CVE-2025-4222: 
WordPress vulnerability analysis and mitigation

The Database Toolset plugin for WordPress is vulnerable to Sensitive Information Exposure in versions up to and including 1.8.4. The vulnerability was disclosed on May 2, 2025, and is tracked as CVE-2025-4222. The issue stems from backup files being stored in a publicly accessible location, which allows unauthenticated attackers to potentially access sensitive database backup data (NVD CVE, Wiz Report).

The vulnerability has been assigned a CVSS v3.1 score of 5.9 (Medium) with the vector string CVSS:3.1/AV:N/AC:H/PR:N/UI:N/S:U/C:H/I:N/A:N. This indicates that while the vulnerability can be exploited remotely (AV:N) and requires no privileges (PR:N) or user interaction (UI:N), it does have high attack complexity (AC:H). The impact is limited to confidentiality (C:H), with no impact on integrity or availability. An index file is present, requiring successful brute force attempts to compromise data (NVD CVE).

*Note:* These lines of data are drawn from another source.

-- ==== Sys2Proof/Tests/Slice0.lean ====
section
/-! SUPPORT. Tests on small states, each one step or one function, with the expected value from 95_test_vectors.md (the section is
named) or from a rule; then, for every statement with hypotheses, a witness that meets them. -/

namespace Sys2Proof.Tests

open Sys2Proof Sys2Proof.Machine

/-! ## Small states -/

/-- `Dc` of 95_test_vectors.md: DIGEST[k] = k. -/
def dc : Vector Byte 32 := Vector.ofFn fun k => BitVec.ofNat 8 k.val

/-- The bytes at the first indices of BUF. -/
def bufOf (bs : List Byte) : Memory := bs.mapIdx fun k b => (k, b)

/-- An idle block with digest Dc, the bytes in BUF and LEN their number. -/
def idleWith (bs : List Byte) : State := { State.reset with digest := dc, buf := bufOf bs, len := BitVec.ofNat 32 bs.length }

/-- The first `n` bytes of BUF after an outcome. -/
def bufAfter (n : Nat) : Host.Outcome State Fault Refusal → List Byte
  | .next t => (List.range n).map t.bufByte
  | .fault _ => []
  | .refused _ => []

/-- The control registers after an outcome: STATUS, LEN, SEED, CTRL. -/
def ctlAfter : Host.Outcome State Fault Refusal → List Word
  | .next t => [t.statusWord, t.len, seedOf t.digest, t.ctrlWord]
  | .fault _ => []
  | .refused _ => []

/-- The value a host read returned. -/
def readAfter : Host.Outcome State Fault Refusal → Option BusData
  | .next t => t.rdata
  | .fault _ => none
  | .refused _ => none

/-- The fault of an outcome. -/
def faultAfter : Host.Outcome State Fault Refusal → Option Fault
  | .next _ => none
  | .fault r => some r
  | .refused _ => none

/-- `s` with the transaction as the only turn to come. -/
def turn (x : Transaction) (s : State) : State := { s with inbox := [.host x] }

/-- `s` with STATUS bits as given, nothing in flight unless `busy`; the pending command is ENCODE. -/
def withStatus (busy done err valid : Bool) (code : BitVec 4) (s : State) : State :=
  { s with busy := busy, done := done, err := err, sboxValid := valid, errcode := code, pending := 0x10 }

/-! ## Decoding (R80, R82 to R85) -/

theorem test_decode_nop : decode 0b00000000000000000000000000000000#32 = .command .nop := by decide
theorem test_decode_buildSbox : decode 0b00000000000000000000000000000001#32 = .command .buildSbox := by decide
theorem test_decode_ksXor : decode 0b00000000000000000000000000000010#32 = .command .ksXor := by decide
theorem test_decode_sub : decode 0b00000000000000000000000000000011#32 = .command .sub := by decide
theorem test_decode_invSub : decode 0b00000000000000000000000000000100#32 = .command .invSub := by decide
theorem test_decode_rotl3 : decode 0b00000000000000000000000000000101#32 = .command .rotl3 := by decide
theorem test_decode_rotr3 : decode 0b00000000000000000000000000000110#32 = .command .rotr3 := by decide
theorem test_decode_reverse : decode 0b00000000000000000000000000000111#32 = .command .reverse := by decide
theorem test_decode_encode : decode 0b00000000000000000000000000010000#32 = .command .encode := by decide
theorem test_decode_decode : decode 0b00000000000000000000000000010001#32 = .command .decode := by decide

/-- Ill-formed words, one per check: RSVD (R84), each end of the reserved OPC ranges (R83). -/
theorem test_ill_formed_words :
    wellFormedWord 0x00000103 = false ∧ wellFormedWord 0x80000000 = false ∧ wellFormedWord 0x00000008 = false ∧
    wellFormedWord 0x0000000F = false ∧ wellFormedWord 0x00000012 = false ∧ wellFormedWord 0x000000FF = false ∧
    decode 0x00000103 = .rsvd ∧ decode 0x80000000 = .rsvd ∧ decode 0x0000000F = .illegal ∧ decode 0x00000012 = .illegal := by
  decide

theorem test_well_formed_words : (wellFormedWord 0x00000000 && wellFormedWord 0x00000007 && wellFormedWord 0x00000010 &&
    wellFormedWord 0x00000011 && Instr.wellFormed .decode) = true := by decide

/-- Ill-formed transactions (7.2): RD16 CTRL, WR8 LEN, RD32 BUF+2, RD16 BUF+1. -/
theorem test_illegal_transactions :
    (Transaction.read .two 0x00004).legal = false ∧ (Transaction.write 0x00010 (.byte 5)).legal = false ∧
    (Transaction.read .four 0x10002).legal = false ∧ (Transaction.read .two 0x10001).legal = false := by
  decide

theorem test_bus_error : faultAfter (step (turn (.write 0x00010 (.byte 5)) State.reset)) = some (.busError 0x00010) := by decide

/-- Rows that overlap would make a word ambiguous: no two do (R85). -/
theorem test_rows_disjoint : opcodeTable.Pairwise fun a b => a.pattern ≠ b.pattern := by decide

/-! ## Seed, keystream, rotations (sections 2, 3, 5.3) -/

theorem test_seed : seedOf dc = 0x00010203 := by decide

theorem test_keystream : keystream dc 16 = [0x00, 0x04, 0x08, 0x1c, 0x10, 0x0c, 0x18, 0x04, 0x00, 0x04, 0x18, 0x0c, 0x10,
    0x1c, 0x08, 0x04] := by decide

theorem test_rotl3_bytes : [0x01, 0x80, 0x20, 0xe0, 0x41, 0xa5, 0x5a, 0xfb, 0xaf].map rotl3 =
    [0x08, 0x04, 0x01, 0x07, 0x0a, 0x2d, 0xd2, 0xdf, 0x7d] := by decide

theorem test_rotr3_bytes : [0x01, 0x80, 0x20, 0xe0, 0x41, 0xa5, 0x5a, 0xfb, 0xaf].map rotr3 =
    [0x20, 0x10, 0x04, 0x1c, 0x28, 0xb4, 0x4b, 0x7f, 0xf5] := by decide

/-! ## The commands (sections 5 and 6) -/

/-- 5.5: STATUS = 2 and LEN as it was. -/
theorem test_nop : ctlAfter (exec .nop { State.reset with busy := true, len := 0xFFFFFFFF }) = [2, 0xFFFFFFFF, 0, 0] := by decide

theorem test_ksXor : bufAfter 8 (exec .ksXor (idleWith [0x00, 0x01, 0x02, 0x03, 0x04, 0x05, 0x06, 0x07])) =
    [0x00, 0x05, 0x0a, 0x1f, 0x14, 0x09, 0x1e, 0x03] := by decide +kernel

/-- The entries of the Dc tables that 5.2 and 6.2 use, and 0 elsewhere. -/
def dcSbox : Vector Byte 256 := Vector.ofFn fun x =>
  match x.val with
  | 0x00 => 0xd4 | 0x05 => 0xf2 | 0x0a => 0x71 | 0x1f => 0x3c | 0x41 => 0xaf | 0xff => 0x95
  | 0x68 => 0x59 | 0x61 => 0xb1 | 0x64 => 0x99 | 0x70 => 0x06 | 0x7f => 0xdd
  | _ => 0

/-- The same for INV. -/
def dcInv : Vector Byte 256 := Vector.ofFn fun y =>
  match y.val with
  | 0xd4 => 0x00 | 0xf2 => 0x05 | 0x71 => 0x0a | 0x3c => 0x1f | 0x00 => 0x49 | 0x41 => 0xc9 | 0xff => 0x42
  | 0x59 => 0x68 | 0xb1 => 0x61 | 0x99 => 0x64 | 0x06 => 0x70 | 0xdd => 0x7f
  | _ => 0

theorem test_sub : bufAfter 3 (exec .sub { idleWith [0x00, 0x41, 0xff] with sbox := dcSbox }) = [0xd4, 0xaf, 0x95] := by
  decide +kernel

theorem test_invSub : bufAfter 3 (exec .invSub { idleWith [0x00, 0x41, 0xff] with inv := dcInv }) = [0x49, 0xc9, 0x42] := by
  decide +kernel

theorem test_rotl3 : bufAfter 8 (exec .rotl3 (idleWith [0xd4, 0xf2, 0x71, 0x3c, 0x35, 0x6f, 0x58, 0xa1])) =
    [0xa6, 0x97, 0x8b, 0xe1, 0xa9, 0x7b, 0xc2, 0x0d] := by decide +kernel

theorem test_rotr3 : bufAfter 8 (exec .rotr3 (idleWith [0xa6, 0x97, 0x8b, 0xe1, 0xa9, 0x7b, 0xc2, 0x0d])) =
    [0xd4, 0xf2, 0x71, 0x3c, 0x35, 0x6f, 0x58, 0xa1] := by decide +kernel

/-- 5.4, the row with LEN = 4 and four bytes beyond LEN. -/
theorem test_reverse : bufAfter 8 (exec .reverse
    { idleWith [0x01, 0x02, 0x03, 0x04, 0x05, 0x06, 0x07, 0x08] with len := 4 }) =
    [0x04, 0x03, 0x02, 0x01, 0x05, 0x06, 0x07, 0x08] := by decide +kernel

/-- 4.4: BUILD_SBOX is accepted with LEN = 0xFFFFFFFF and ends with STATUS = 0x0000000A. -/
theorem test_buildSbox : ctlAfter (exec .buildSbox { State.reset with busy := true, digest := dc, len := 0xFFFFFFFF }) =
    [0x0000000A, 0xFFFFFFFF, 0x00010203, 0] := by decide

/-- 6.1 and 6.2, "hello" under Dc: the bytes z before the reversal. -/
theorem test_encode_bytes : [(0, 0x68), (1, 0x65), (2, 0x6c), (3, 0x6c), (4, 0x6f)].map (fun p => encodeByte dcSbox dc p.1 p.2) =
    [0xca, 0x8d, 0xcc, 0x30, 0xee] := by decide +kernel

/-- 6.3, "hello" under Dc: the reversed input, decoded at the index after the reversal. -/
theorem test_decode_bytes : [(0, 0xca), (1, 0x8d), (2, 0xcc), (3, 0x30), (4, 0xee)].map (fun p => decodeByte dcInv dc p.1 p.2) =
    [0x68, 0x65, 0x6c, 0x6c, 0x6f] := by decide +kernel

/-- 6.4, LEN = 0: BUF as it was, STATUS = 0x0000000A. -/
theorem test_encode_empty : ctlAfter (exec .encode { idleWith [] with buf := [(0, 0x41)] }) = [0x0000000A, 0, 0x00010203, 0] ∧
    bufAfter 1 (exec .encode { idleWith [] with buf := [(0, 0x41)] }) = [0x41] := by decide +kernel

theorem test_decode_empty : ctlAfter (exec .decode { idleWith [] with buf := [(0, 0x41)] }) = [0x0000000A, 0, 0x00010203, 0] ∧
    bufAfter 1 (exec .decode { idleWith [] with buf := [(0, 0x41)] }) = [0x41] := by decide +kernel

/-! ## The CPY profile: its parts on small arguments (R112, R114, R115, R116) -/

/-- `mt[1]` by R112 from `mt[0] = 1`. -/
theorem test_initGenrand : mtAt (initGenrand 1) 1 = 1812433254 := by decide +kernel

/-- The tempering of 1 by hand: bit 7 from the shift by 7, bit 22 from the shift of bit 7 by 15 (bit 15 is masked), bit 4 from the
shift of bit 22 by 18. -/
theorem test_temper : temper 1 = 0x00400091 ∧ temper 0 = 0 := by decide

/-- `RandBelow` keeps the top bits and takes a value below n (R115): bit length 9 for n = 256. -/
theorem test_bitLength : [2, 255, 256].map bitLength = [2, 8, 9] := by decide

theorem test_swap : (swapEntries identityTable 255 0)[0] = 255 ∧ (swapEntries identityTable 255 0)[255] = 0 := by decide +kernel

/-! ## The assembly notation (P1 of section 10) -/

theorem test_lddig : (asmLddig dc).head? = some (.write 0x00020 (.word 0x03020100)) ∧
    (asmLddig dc).getLast? = some (.write 0x0003C (.word 0x1F1E1D1C)) := by decide +kernel

theorem test_ldbuf : asmLdbuf [0x68, 0x65] = [.write 0x10000 (.byte 0x68), .write 0x10001 (.byte 0x65)] ∧
    asmCmd .encode = .write 0x0000C (.word 0x00000010) := by decide

/-! ## Issue and STATUS (section 7.1) -/

theorem test_accept_nop : ctlAfter (step (turn (asmCmd .nop) State.reset)) = [0x00000001, 0, 0, 0] := by decide

theorem test_no_sbox : ctlAfter (step (turn (asmCmd .sub) State.reset)) = [0x00000504, 0, 0, 0] := by decide

theorem test_cmd_illegal_clears_done :
    ctlAfter (step (turn (asmCmdWord 0x00000020) (withStatus false true false true 0 State.reset))) = [0x0000030C, 0, 0, 0] := by
  decide

theorem test_accept_keeps_err :
    ctlAfter (step (turn (asmCmd .reverse) (withStatus false true true true 2 State.reset))) = [0x0000020D, 0, 0, 0] := by
  decide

If successfully exploited, attackers could gain unauthorized access to sensitive database backup files. These backups potentially contain confidential information such as user data, configuration settings, and other critical database contents. While the presence of an index file provides some protection, successful brute force attempts could lead to data exposure (Wiz Report).

Website administrators running the Database Toolset plugin should immediately update to a version newer than 1.8.4 if available. In the interim, it is recommended to implement additional access controls or restrictions on the backup file directory to prevent unauthorized access (Wiz Report).